**ASSIGNMENT**
The answer must consist of each line below that holds the word "cookie", copied as it stands.

Saved entries
================
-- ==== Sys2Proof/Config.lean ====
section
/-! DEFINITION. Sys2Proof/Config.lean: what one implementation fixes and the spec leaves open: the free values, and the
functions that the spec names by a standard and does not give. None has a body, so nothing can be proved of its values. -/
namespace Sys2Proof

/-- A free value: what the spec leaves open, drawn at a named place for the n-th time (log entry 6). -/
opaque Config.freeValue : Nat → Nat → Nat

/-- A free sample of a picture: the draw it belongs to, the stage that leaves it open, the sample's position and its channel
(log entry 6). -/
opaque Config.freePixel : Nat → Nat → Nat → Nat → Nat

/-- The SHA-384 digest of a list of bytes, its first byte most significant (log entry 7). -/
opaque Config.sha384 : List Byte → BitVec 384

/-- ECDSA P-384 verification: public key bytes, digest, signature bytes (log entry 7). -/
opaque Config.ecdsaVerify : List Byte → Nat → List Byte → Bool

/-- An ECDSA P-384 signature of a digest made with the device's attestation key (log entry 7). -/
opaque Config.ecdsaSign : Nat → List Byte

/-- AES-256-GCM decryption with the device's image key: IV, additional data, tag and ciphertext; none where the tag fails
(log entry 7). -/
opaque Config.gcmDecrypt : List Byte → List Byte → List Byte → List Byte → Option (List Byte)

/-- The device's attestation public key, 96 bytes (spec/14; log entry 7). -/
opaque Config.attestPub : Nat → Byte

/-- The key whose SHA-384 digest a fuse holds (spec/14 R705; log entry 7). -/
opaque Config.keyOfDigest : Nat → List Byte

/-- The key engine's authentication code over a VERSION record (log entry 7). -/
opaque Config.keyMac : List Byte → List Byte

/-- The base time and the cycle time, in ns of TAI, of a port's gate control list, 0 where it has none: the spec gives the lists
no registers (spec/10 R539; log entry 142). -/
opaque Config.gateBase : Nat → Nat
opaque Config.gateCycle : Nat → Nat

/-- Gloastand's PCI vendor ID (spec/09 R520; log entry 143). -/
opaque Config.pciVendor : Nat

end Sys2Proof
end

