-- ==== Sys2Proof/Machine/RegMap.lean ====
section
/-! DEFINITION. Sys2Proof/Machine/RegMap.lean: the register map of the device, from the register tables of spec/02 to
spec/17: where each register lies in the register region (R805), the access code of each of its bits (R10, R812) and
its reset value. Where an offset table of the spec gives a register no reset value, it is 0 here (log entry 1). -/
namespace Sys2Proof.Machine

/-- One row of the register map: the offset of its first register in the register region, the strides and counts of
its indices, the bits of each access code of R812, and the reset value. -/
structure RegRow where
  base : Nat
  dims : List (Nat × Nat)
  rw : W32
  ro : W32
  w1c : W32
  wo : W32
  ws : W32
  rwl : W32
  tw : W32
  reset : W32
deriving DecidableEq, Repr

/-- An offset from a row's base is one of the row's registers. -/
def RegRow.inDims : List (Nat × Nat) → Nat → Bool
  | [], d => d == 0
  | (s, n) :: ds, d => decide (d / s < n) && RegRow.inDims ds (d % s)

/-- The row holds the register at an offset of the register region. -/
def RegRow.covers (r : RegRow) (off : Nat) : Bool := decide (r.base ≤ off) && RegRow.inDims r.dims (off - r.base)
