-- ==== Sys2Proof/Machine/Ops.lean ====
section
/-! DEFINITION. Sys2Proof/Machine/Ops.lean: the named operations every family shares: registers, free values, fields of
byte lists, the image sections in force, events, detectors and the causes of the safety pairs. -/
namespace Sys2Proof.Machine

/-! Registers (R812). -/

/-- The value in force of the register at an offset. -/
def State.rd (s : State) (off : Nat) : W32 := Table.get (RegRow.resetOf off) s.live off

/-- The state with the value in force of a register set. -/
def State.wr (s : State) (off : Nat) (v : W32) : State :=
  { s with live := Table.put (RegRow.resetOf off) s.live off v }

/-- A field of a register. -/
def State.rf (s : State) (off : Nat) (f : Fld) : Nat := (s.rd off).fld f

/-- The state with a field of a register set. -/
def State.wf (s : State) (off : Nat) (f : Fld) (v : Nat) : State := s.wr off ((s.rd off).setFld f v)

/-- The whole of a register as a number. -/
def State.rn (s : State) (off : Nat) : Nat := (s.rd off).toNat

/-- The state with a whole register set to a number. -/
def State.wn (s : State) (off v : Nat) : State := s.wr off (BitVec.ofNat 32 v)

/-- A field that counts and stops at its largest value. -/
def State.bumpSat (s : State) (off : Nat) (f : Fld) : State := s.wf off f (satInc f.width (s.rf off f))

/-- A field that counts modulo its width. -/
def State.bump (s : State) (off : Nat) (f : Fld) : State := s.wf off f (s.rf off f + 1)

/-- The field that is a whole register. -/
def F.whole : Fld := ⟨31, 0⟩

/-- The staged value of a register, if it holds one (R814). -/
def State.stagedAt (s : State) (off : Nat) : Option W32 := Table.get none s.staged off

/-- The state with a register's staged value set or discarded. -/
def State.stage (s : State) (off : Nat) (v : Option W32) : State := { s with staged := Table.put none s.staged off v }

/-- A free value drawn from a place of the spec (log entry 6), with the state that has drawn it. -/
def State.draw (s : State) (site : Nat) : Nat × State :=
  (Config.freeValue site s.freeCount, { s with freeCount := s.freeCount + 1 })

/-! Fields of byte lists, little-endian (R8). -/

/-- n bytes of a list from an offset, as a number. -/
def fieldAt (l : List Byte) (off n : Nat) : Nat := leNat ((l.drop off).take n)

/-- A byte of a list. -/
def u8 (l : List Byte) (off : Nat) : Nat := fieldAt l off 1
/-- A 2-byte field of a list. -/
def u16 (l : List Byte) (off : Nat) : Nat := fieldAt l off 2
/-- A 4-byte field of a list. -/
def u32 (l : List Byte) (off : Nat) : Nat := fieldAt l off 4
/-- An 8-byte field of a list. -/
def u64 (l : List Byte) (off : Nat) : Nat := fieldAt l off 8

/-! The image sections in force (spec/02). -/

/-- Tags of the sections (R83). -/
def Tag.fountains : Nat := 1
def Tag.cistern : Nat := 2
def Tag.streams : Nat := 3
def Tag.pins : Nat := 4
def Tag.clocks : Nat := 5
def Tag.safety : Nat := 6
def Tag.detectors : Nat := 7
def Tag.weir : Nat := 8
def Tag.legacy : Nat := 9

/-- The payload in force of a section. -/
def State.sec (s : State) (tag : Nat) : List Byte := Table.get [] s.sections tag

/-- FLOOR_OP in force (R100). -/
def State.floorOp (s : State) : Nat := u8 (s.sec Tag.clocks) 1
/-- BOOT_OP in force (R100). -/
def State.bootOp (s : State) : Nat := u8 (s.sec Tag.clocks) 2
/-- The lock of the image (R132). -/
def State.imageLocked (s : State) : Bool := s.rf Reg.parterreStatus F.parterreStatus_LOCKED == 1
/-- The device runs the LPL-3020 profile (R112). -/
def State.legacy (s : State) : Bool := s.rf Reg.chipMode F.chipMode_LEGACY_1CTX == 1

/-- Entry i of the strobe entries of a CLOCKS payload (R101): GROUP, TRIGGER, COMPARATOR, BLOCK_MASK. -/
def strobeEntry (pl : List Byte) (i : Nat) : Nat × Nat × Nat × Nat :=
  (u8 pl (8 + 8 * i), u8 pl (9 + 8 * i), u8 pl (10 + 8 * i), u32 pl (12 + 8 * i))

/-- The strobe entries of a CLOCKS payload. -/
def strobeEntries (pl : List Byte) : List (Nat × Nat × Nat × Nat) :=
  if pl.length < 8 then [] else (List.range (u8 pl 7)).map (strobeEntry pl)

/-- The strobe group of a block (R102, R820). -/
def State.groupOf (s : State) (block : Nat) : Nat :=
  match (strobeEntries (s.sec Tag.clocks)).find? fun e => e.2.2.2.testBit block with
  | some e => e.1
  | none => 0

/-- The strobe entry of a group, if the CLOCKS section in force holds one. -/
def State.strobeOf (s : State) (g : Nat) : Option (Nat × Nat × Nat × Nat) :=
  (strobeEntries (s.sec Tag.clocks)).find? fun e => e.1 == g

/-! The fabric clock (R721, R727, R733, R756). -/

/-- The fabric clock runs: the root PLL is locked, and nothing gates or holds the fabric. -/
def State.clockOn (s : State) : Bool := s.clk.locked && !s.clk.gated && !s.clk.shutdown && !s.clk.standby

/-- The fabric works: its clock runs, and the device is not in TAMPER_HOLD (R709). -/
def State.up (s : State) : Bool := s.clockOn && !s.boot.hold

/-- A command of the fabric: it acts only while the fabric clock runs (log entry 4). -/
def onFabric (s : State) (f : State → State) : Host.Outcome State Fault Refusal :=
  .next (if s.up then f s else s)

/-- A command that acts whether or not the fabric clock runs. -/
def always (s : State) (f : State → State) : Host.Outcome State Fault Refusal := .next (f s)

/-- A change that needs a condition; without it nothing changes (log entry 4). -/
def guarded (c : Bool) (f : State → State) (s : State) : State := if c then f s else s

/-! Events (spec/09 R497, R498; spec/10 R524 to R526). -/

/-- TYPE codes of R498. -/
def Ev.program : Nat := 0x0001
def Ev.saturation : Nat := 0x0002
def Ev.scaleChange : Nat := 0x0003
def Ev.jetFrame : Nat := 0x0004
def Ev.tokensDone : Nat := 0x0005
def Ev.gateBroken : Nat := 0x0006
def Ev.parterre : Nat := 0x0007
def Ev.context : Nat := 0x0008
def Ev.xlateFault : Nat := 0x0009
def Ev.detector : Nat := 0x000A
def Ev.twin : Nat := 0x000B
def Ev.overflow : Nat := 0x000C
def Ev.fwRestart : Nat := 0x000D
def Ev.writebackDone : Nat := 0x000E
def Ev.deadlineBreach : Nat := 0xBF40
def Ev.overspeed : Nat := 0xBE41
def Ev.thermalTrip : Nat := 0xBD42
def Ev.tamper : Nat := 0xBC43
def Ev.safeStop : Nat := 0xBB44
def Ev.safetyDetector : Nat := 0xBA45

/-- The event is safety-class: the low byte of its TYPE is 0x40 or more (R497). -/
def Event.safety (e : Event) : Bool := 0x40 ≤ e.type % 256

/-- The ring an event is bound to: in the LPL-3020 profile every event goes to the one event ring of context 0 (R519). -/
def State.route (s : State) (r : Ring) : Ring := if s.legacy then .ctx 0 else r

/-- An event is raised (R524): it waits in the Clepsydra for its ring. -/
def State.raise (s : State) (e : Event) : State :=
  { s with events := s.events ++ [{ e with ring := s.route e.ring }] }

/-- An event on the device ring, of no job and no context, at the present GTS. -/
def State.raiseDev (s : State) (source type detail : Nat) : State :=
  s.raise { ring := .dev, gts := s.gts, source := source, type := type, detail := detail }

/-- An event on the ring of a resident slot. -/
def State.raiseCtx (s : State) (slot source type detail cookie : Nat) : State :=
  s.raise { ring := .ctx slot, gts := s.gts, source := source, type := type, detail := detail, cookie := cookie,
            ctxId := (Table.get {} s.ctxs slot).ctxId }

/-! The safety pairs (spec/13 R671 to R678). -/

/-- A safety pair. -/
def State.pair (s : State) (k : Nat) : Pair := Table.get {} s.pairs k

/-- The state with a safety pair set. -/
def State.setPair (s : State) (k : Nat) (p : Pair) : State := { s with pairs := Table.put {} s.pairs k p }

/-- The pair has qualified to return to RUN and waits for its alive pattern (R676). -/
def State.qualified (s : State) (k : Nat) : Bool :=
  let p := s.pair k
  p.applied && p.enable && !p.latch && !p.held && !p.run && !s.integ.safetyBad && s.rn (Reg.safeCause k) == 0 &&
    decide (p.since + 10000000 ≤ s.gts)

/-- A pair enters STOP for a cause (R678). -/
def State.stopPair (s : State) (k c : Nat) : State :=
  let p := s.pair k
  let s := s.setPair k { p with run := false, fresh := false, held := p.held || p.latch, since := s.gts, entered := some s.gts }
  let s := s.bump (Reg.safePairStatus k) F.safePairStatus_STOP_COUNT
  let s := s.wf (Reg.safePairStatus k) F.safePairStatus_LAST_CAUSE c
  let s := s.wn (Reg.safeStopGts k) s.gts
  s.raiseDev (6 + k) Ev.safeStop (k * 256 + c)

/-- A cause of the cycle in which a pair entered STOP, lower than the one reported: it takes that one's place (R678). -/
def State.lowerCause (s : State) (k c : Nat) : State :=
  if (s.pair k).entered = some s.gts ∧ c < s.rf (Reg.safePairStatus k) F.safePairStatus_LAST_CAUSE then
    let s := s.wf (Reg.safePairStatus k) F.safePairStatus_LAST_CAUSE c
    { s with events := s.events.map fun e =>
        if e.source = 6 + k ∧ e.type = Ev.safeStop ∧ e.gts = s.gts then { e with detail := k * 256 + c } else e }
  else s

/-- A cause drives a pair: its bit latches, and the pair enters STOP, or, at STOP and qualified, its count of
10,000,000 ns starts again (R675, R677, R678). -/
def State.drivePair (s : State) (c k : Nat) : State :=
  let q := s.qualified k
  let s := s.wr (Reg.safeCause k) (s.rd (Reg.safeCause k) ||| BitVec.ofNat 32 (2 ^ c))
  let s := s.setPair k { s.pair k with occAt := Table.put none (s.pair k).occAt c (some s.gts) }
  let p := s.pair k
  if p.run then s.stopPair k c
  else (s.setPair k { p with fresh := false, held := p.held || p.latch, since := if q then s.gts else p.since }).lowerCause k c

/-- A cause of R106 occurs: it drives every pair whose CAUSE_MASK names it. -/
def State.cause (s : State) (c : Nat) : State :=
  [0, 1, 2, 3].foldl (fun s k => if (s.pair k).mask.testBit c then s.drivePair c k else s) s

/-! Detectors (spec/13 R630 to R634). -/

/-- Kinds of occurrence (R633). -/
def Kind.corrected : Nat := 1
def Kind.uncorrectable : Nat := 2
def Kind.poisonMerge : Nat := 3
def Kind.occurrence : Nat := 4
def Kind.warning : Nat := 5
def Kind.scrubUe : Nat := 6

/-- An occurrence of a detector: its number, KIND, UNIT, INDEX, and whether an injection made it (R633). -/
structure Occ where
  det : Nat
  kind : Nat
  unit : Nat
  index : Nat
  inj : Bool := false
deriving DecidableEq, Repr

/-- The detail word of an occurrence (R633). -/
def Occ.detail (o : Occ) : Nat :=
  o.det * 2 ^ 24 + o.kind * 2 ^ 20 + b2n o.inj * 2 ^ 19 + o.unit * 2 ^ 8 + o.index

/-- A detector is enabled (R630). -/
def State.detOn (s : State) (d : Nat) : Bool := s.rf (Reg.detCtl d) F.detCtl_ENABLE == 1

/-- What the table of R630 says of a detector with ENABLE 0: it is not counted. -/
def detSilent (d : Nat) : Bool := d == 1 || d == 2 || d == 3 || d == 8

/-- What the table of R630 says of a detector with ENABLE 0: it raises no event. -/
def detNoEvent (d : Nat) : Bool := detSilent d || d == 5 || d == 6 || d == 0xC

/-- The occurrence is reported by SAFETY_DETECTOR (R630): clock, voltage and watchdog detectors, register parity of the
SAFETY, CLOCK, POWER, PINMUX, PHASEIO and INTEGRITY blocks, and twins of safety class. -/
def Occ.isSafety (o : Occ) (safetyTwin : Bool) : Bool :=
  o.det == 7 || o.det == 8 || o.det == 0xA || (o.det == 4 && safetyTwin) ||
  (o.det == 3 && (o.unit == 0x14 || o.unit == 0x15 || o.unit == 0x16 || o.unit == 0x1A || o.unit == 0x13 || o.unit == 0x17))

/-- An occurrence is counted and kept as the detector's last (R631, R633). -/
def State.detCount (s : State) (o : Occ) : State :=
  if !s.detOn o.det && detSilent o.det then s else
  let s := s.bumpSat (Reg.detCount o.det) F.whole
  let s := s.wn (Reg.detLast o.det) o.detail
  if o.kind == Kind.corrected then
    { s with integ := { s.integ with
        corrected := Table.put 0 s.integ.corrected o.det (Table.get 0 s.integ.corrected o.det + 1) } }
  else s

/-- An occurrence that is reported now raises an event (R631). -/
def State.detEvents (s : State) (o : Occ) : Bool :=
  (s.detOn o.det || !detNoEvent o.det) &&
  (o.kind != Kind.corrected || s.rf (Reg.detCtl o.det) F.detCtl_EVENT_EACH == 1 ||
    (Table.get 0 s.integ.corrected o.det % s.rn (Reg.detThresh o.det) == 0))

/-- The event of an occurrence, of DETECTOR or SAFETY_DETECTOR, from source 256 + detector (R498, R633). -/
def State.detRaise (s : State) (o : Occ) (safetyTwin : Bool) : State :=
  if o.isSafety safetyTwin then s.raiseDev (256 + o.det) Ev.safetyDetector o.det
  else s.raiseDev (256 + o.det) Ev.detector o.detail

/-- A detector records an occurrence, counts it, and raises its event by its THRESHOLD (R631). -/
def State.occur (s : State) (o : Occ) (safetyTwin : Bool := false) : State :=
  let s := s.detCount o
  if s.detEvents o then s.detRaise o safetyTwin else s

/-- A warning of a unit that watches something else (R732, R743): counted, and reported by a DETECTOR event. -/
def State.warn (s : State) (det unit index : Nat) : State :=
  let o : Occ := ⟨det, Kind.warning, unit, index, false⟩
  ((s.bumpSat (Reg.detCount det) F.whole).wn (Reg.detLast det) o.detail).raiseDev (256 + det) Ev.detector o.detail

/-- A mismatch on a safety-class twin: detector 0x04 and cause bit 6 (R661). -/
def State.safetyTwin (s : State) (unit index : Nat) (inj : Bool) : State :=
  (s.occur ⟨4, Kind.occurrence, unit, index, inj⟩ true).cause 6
================
**REPLY TO THE EXERCISE**
def State.raiseCtx (s : State) (slot source type detail cookie : Nat) : State :=
  s.raise { ring := .ctx slot, gts := s.gts, source := source, type := type, detail := detail, cookie := cookie,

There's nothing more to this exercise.